### Records shown:

# # # #

/-- Objects of chapter 14, part 1. -/
def dict21 : List ObjRow := [
  ⟨0x6200, 1, 0x01, .u8, .rwPriv, [(0, 15, 1), (255, 255, 1)], (.num 255), 7, 3, 0, false, false⟩, -- PROT_I_CH
  ⟨0x6200, 1, 0x02, .i32, .rwPriv, [(0, 8388352, 1)], (.num 8388352), 7, 3, 0, false, false⟩, -- PROT_I_MAX
  ⟨0x6200, 1, 0x03, .u8, .rwPriv, [(0, 15, 1), (255, 255, 1)], (.num 255), 7, 3, 0, false, false⟩, -- PROT_VDC_CH
  ⟨0x6200, 1, 0x04, .i32, .rwPriv, [(0, 8388352, 1)], (.num 8388352), 7, 3, 0, false, false⟩, -- PROT_VDC_MAX
  ⟨0x6200, 1, 0x05, .u16, .rwPriv, [(1600, 65535, 1)], (.num 65535), 7, 3, 0, false, false⟩, -- PROT_VCELL_MAX
  ⟨0x6200, 1, 0x06, .u16, .rwPriv, [(0, 0, 1), (1600, 64000, 1)], (.num 0), 7, 3, 0, false, false⟩, -- PROT_VNOM
  ⟨0x6200, 1, 0x07, .pu32, .rwPriv, [(16777216, 33554432, 1)], (.num 21810381), 7, 3, 0, false, false⟩, -- PROT_W_HI
  ⟨0x6200, 1, 0x08, .pu32, .rwPriv, [(0, 16777216, 1)], (.num 10066330), 7, 3, 0, false, false⟩, -- PROT_W_LO
  ⟨0x6200, 1, 0x09, .u8, .rwPriv, [(1, 16, 1)], (.num 2), 7, 3, 0, false, false⟩, -- PROT_N
  ⟨0x6200, 1, 0x0A, .u8, .rwPriv, [(0, 63, 1)], (.num 7), 7, 3, 0, false, false⟩, -- PROT_TRIP
  ⟨0x6201, 1, 0x01, .u8, .ro, [(0, 0, 1), (1, 1, 1)], (.num 0), 7, 2, 0, false, false⟩, -- PROT_STATE
  ⟨0x6201, 1, 0x02, .u8, .wo, [(1, 1, 1)], (.num 0), 7, 2, 0, false, false⟩, -- PROT_START
  ⟨0x6201, 1, 0x03, .u32, .ro, [], (.num 0), 7, 2, 0, false, false⟩, -- PROT_CRC
  ⟨0x6201, 1, 0x04, .u8, .ro, [(0, 63, 1)], (.num 0), 7, 2, 0, false, false⟩, -- PROT_LATCHED
  ⟨0x6201, 1, 0x05, .u8, .ro, [(0, 3, 1)], (.num 0), 7, 2, 0, false, false⟩, -- PROT_CHECK
  ⟨0x6001, 1, 0x01, .u8, .rwStop, [(0, 4, 1)], (.num 0), 7, 3, 0, false, true⟩, -- SO_FUNC
  ⟨0x6001, 1, 0x02, .u16, .rwStop, [(10, 1000, 1)], (.num 100), 7, 3, 0, false, true⟩, -- SO_TEST_T
  ⟨0x6001, 1, 0x03, .u16, .rwStop, [(50, 400, 1)], (.num 200), 7, 3, 0, false, true⟩, -- SO_PULSE
  ⟨0x6001, 1, 0x04, .u8, .rwStop, [(0, 0, 1), (1, 1, 1)], (.num 1), 7, 3, 0, false, true⟩, -- SO_RESTART
  ⟨0x6002, 1, 0x01, .u8, .ro, [], (.num 0), 7, 2, 0, false, false⟩, -- SO_STATE
  ⟨0x6002, 1, 0x02, .u8, .ro, [], (.num 0), 7, 2, 0, false, false⟩, -- SO_DIAG
  ⟨0x6002, 1, 0x03, .u32, .ro, [], (.num 0), 7, 2, 0, false, false⟩, -- TESTS
  ⟨0x6100, 1, 0x01, .u16, .rwStop, [(1, 3600, 1)], (.num 600), 7, 3, 0, false, true⟩, -- INTLK_DWELL
  ⟨0x6100, 1, 0x02, .u16, .rwStop, [(160, 16000, 1)], (.num 800), 7, 3, 0, false, true⟩, -- INTLK_VCELL
  ⟨0x6100, 1, 0x03, .u8, .rwStop, [(0, 15, 1), (255, 255, 1)], (.num 255), 7, 3, 0, false, true⟩, -- INTLK_VDC_CH
  ⟨0x6100, 1, 0x04, .i32, .rwStop, [(0, 8388352, 1)], (.num 0), 7, 3, 0, false, true⟩, -- INTLK_VDC
  ⟨0x6100, 1, 0x05, .u8, .rwStop, [(0, 7, 1), (255, 255, 1)], (.num 255), 7, 3, 0, false, true⟩, -- DOOR_REQ_SI
  ⟨0x6101, 1, 0x01, .u8, .ro, [], (.num 3), 7, 2, 0, false, false⟩, -- SF_STATE
  ⟨0x6101, 1, 0x02, .u32, .ro, [], (.num 0), 7, 2, 0, false, false⟩, -- SF1_CAUSE
  ⟨0x6101, 1, 0x03, .u8, .wo, [(1, 1, 1)], (.num 0), 7, 1, 0, false, false⟩] -- SAFE_RESET

/-- Objects of chapter 14, part 2. -/
def dict22 : List ObjRow := [
  ⟨0x6101, 1, 0x04, .u8, .rw, [(0, 3, 1)], (.num 0), 7, 1, 0, false, false⟩, -- REL_REQ
  ⟨0x6101, 1, 0x05, .u32, .ro, [], (.num 0), 7, 2, 0, false, false⟩, -- SAFETY_CRC
  ⟨0x6101, 1, 0x06, .u32, .wo, [], (.num 0), 7, 3, 0, false, false⟩, -- SAFETY_CONFIRM
  ⟨0x6101, 1, 0x07, .u8, .ro, [(0, 0, 1), (1, 1, 1)], (.num 0), 7, 2, 0, false, false⟩, -- CONFIRMED
  ⟨0x6101, 1, 0x08, .octets, .ro, [(373, 501, 1)], (.oct (List.replicate 373 0)), 7, 2, 0, false, false⟩, -- SAFETY_IMAGE
  ⟨0x6101, 1, 0x09, .u32, .ro, [], (.num 0), 7, 2, 0, false, false⟩, -- SL_FOREIGN
  ⟨0x6110, 8, 0x01, .u8, .rwStop, [(0, 31, 1), (255, 255, 1)], (.num 255), 7, 3, 0, false, true⟩, -- SI_PIN_A
  ⟨0x6110, 8, 0x02, .u8, .rwStop, [(0, 31, 1), (255, 255, 1)], (.num 255), 7, 3, 0, false, true⟩, -- SI_PIN_B
  ⟨0x6110, 8, 0x03, .u8, .rwStop, [(0, 0, 1), (1, 1, 1)], (.num 0), 7, 3, 0, false, true⟩, -- SI_TYPE
  ⟨0x6110, 8, 0x04, .u16, .rwStop, [(1, 500, 1)], (.num 100), 7, 3, 0, false, true⟩, -- DISC_T
  ⟨0x6110, 8, 0x05, .u8, .rwStop, [(0, 3, 1)], (.num 1), 7, 3, 0, false, true⟩, -- SI_MASK
  ⟨0x6110, 8, 0x06, .u8, .rwStop, [(0, 0, 1), (1, 1, 1)], (.num 1), 7, 3, 0, false, true⟩, -- SI_RESTART
  ⟨0x6110, 8, 0x07, .u8, .ro, [], (.num 0), 7, 2, 0, false, false⟩, -- SI_STATE
  ⟨0x6130, 8, 0x01, .u8, .rwStop, [(0, 2, 1)], (.num 0), 7, 3, 0, false, true⟩, -- SL_DIR
  ⟨0x6130, 8, 0x02, .u32, .rwStop, [], (.num 0), 7, 3, 0, false, true⟩, -- SL_CONN_ID
  ⟨0x6130, 8, 0x03, .octets, .rwStop, [(16, 16, 1)], (.oct (List.replicate 16 0)), 7, 3, 0, false, true⟩, -- SL_PEER
  ⟨0x6130, 8, 0x04, .u16, .rwStop, [(1, 100, 1)], (.num 10), 7, 3, 0, false, true⟩, -- SL_CYCLE
  ⟨0x6130, 8, 0x05, .u16, .rwStop, [(3, 1000, 1)], (.num 50), 7, 3, 0, false, true⟩, -- SL_WATCHDOG
  ⟨0x6130, 8, 0x06, .u8, .rwStop, [(1, 16, 1)], (.num 4), 7, 3, 0, false, true⟩, -- SL_ERR_MAX
  ⟨0x6130, 8, 0x07, .u32, .rwStop, [], (.num 0), 7, 3, 0, false, true⟩, -- SL_BLOCK_BITS
  ⟨0x6130, 8, 0x08, .u32, .rwStop, [], (.num 0), 7, 3, 0, false, true⟩, -- SL_TRIP_BITS
  ⟨0x6130, 8, 0x09, .u8, .rwStop, [(0, 31, 1), (255, 255, 1)], (.num 255), 7, 3, 0, false, true⟩, -- SL_RESET_BIT
  ⟨0x6130, 8, 0x0A, .u8, .ro, [(0, 3, 1)], (.num 0), 7, 2, 0, false, false⟩, -- SL_STATE
  ⟨0x6130, 8, 0x0B, .u32, .ro, [], (.num 0), 7, 2, 0, false, false⟩, -- SL_DATA
  ⟨0x6130, 8, 0x0C, .u32, .ro, [], (.num 0), 7, 2, 0, false, false⟩] -- SL_ERRORS

/-- Objects of chapter 15, part 1. -/
def dict23 : List ObjRow := [
  ⟨0x8100, 1, 0x01, .u8, .ro, [], (.num 0), 0, 2, 0, false, false⟩, -- FEED_STATE
  ⟨0x8100, 1, 0x02, .u16, .ro, [], (.num 0), 0, 2, 0, false, false⟩, -- FEEDA_V
  ⟨0x8100, 1, 0x03, .u16, .ro, [], (.num 0), 0, 2, 0, false, false⟩, -- FEEDB_V
  ⟨0x8100, 1, 0x04, .u16, .ro, [], (.num 0), 0, 2, 0, false, false⟩, -- VDD3V3_V
  ⟨0x8100, 1, 0x05, .u16, .ro, [], (.num 7), 0, 2, 0, false, false⟩, -- DOMAINS
  ⟨0x8100, 1, 0x06, .u16, .rw, [(2900, 3200, 1)], (.num 3000), 0, 2, 0, false, true⟩, -- FEED_LOW
  ⟨0x8101, 1, 0x01, .octets, .rw, [(0, 8, 1)], (.oct []), 0, 2, 0, false, true⟩, -- PMBUS_DEV
  ⟨0x8101, 1, 0x02, .u8, .rw, [(0, 0, 1), (1, 1, 1)], (.num 0), 0, 2, 0, false, true⟩, -- PMBUS_RATE
  ⟨0x8101, 1, 0x03, .octets, .ro, [(0, 32, 1)], (.oct []), 0, 2, 0, false, false⟩, -- PMBUS_STATUS
  ⟨0x8200, 1, 0x01, .u8, .rw, [(0, 0, 1), (1, 1, 1)], (.num 0), 0, 2, 0, false, true⟩, -- DPX_ENABLE
  ⟨0x8200, 1, 0x02, .u16, .rw, [(0, 511, 1)], (.num 0), 0, 2, 0, false, true⟩, -- PARTNER_DEV
  ⟨0x8200, 1, 0x03, .u32, .rw, [(1000, 3600000, 1)], (.num 10000), 0, 2, 0, false, true⟩, -- SETTLE_T
  ⟨0x8200, 1, 0x04, .u8, .rw, [(0, 0, 1), (1, 1, 1)], (.num 1), 0, 2, 0, false, true⟩, -- REVERT
  ⟨0x8200, 1, 0x05, .u8, .rw, [(0, 0, 1), (1, 1, 1)], (.num 0), 0, 2, 0, false, true⟩, -- STANDBY_PREP
  ⟨0x8200, 1, 0x06, .u32, .rw, [(100, 1000000, 1)], (.num 1000), 0, 2, 0, false, true⟩, -- WARM_TICKS
  ⟨0x8201, 1, 0x01, .u8, .ro, [(0, 6, 1)], (.num 0), 0, 2, 0, false, false⟩, -- DPX_STATE
  ⟨0x8201, 1, 0x02, .u8, .ro, [(0, 0, 1), (1, 1, 1)], (.num 0), 0, 2, 0, false, false⟩, -- LINK
  ⟨0x8201, 1, 0x03, .u32, .ro, [], (.num 0), 0, 2, 0, false, false⟩, -- CKPT_SEQ
  ⟨0x8201, 1, 0x04, .u32, .ro, [], (.num 0), 0, 2, 0, false, false⟩, -- CKPT_AGE
  ⟨0x8201, 1, 0x05, .u16, .ro, [], (.num 0), 0, 2, 0, false, false⟩, -- DPX_DELAY
  ⟨0x8201, 1, 0x06, .u32, .ro, [], (.num 0), 0, 2, 0, false, false⟩, -- MATCH_RUN
  ⟨0x8201, 1, 0x07, .u32, .ro, [], (.num 0), 0, 2, 0, false, false⟩, -- TAKEOVERS
  ⟨0x8201, 1, 0x08, .octets, .ro, [(24, 24, 1)], (.oct (List.replicate 24 0)), 0, 2, 0, false, false⟩, -- LAST_TAKEOVER
  ⟨0x8201, 1, 0x09, .u64, .ro, [], (.num 0), 0, 2, 0, false, false⟩, -- HANDBACK_B
  ⟨0x8201, 1, 0x0A, .u32, .ro, [], (.num 0), 0, 2, 0, false, false⟩, -- CKPT_ERRORS
  ⟨0x8202, 1, 0x01, .u8, .wo, [(1, 1, 1)], (.num 0), 0, 2, 0, false, false⟩] -- SWITCHOVER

# # # #

### Exercise aim:
Begin at the first line of the material above. Transcribe each line exactly, ending with the line that contains "false⟩, -- PROT_VDC_MAX".

### Response below:
/-- Objects of chapter 14, part 1. -/
def dict21 : List ObjRow := [
  ⟨0x6200, 1, 0x01, .u8, .rwPriv, [(0, 15, 1), (255, 255, 1)], (.num 255), 7, 3, 0, false, false⟩, -- PROT_I_CH
  ⟨0x6200, 1, 0x02, .i32, .rwPriv, [(0, 8388352, 1)], (.num 8388352), 7, 3, 0, false, false⟩, -- PROT_I_MAX
  ⟨0x6200, 1, 0x03, .u8, .rwPriv, [(0, 15, 1), (255, 255, 1)], (.num 255), 7, 3, 0, false, false⟩, -- PROT_VDC_CH
  ⟨0x6200, 1, 0x04, .i32, .rwPriv, [(0, 8388352, 1)], (.num 8388352), 7, 3, 0, false, false⟩, -- PROT_VDC_MAX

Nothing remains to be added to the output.